Plasma was incubated in a 96-well plate with specific fixed SARS-CoV-2 antigens for the measurement of IgGs against Spike, and IgG and IgM against NCP. For measuring neutralizing antibodies, plasma was incubated with the ACE2 human receptor which acts as a competitor to bind the S1/RBD domain from the SARS-CoV-2 Wuhan strain, fixed in the well.

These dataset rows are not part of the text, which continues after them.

-- ==== Sys2Proof/Laws/KeepExec.lean ====
section
/-! SUPPORT. Every command keeps what the updates it is made of keep: the case split over all rows, once. -/
namespace Sys2Proof.Machine
variable {P : State → Prop}

/-- A property is kept by the updates of a part. -/
def KeepPart (P : State → Prop) : Part → Prop
  | .regs => KeepRegs P
  | .effect => KeepAct P
  | .outputs => KeepOut P
  | .held => KeepHeld P
  | .faults => KeepFlt P
  | .memory => KeepMem P
  | .log => KeepLog P
  | .tailstock => KeepTls P
  | .power => KeepPwr P
  | .time => KeepTime P
  | .spindle => KeepSpn P
  | .dieLinks => KeepDlk P
  | .drivers => KeepClu P
  | .converters => KeepConv P
  | .regions => KeepRgn P
  | .channels => KeepChan P
  | .mains => KeepMains P
  | .streams => KeepStr P
  | .captures => KeepCap P
  | .gouge => KeepGge P
  | .gaps => KeepGaps P
  | .links => KeepLnk P
  | .lanes => KeepLane P
  | .segment => KeepSeg P
  | .ring => KeepRing P
  | .headstock => KeepHs P
  | .snapshots => KeepSnap P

Samples were tested in batches, having each batch a positive and a negative control to validate the test. For the semi-quantification of IgGs and IgMs against NCP, a calibrator was included to perform an absorbance ratio (AR = absorbance of the sample/absorbance of the calibrator). To quantify levels of IgG against Spike, a six-point calibration curve was used to quantify anti-Spike IgG levels [concentration given in Binding Antibody Units (BAU)/mL]. Finally, for the neutralizing antibodies ELISA, two replicas of a blank were included to calculate the percentage of neutralization [% of neutralization = 100 − ((absorbance of the sample*100)/absorbance of the blank)]. Positive, borderline, and negative cut-off values for each test were provided by the manufacturer’s instructions.

Statistical analysis

The statistical analysis used to compare T-cell responses and ratios among groups was the two-tailed Mann–Whitney U-test for unpaired comparisons. Comparisons among the number of positives obtained in acute and convalescent cases in detecting IFN-γ, IL-2 response or response for at least one of the cytokines was calculated by a Cochran test. Statistical significance was considered when a p-value < 0.05 was obtained. Correlations were assessed by two-tailed non-parametric Spearman test. Both statistical analysis and graphical representations were done with GraphPad v8 (GraphPad Software, Inc, San Diego, CA).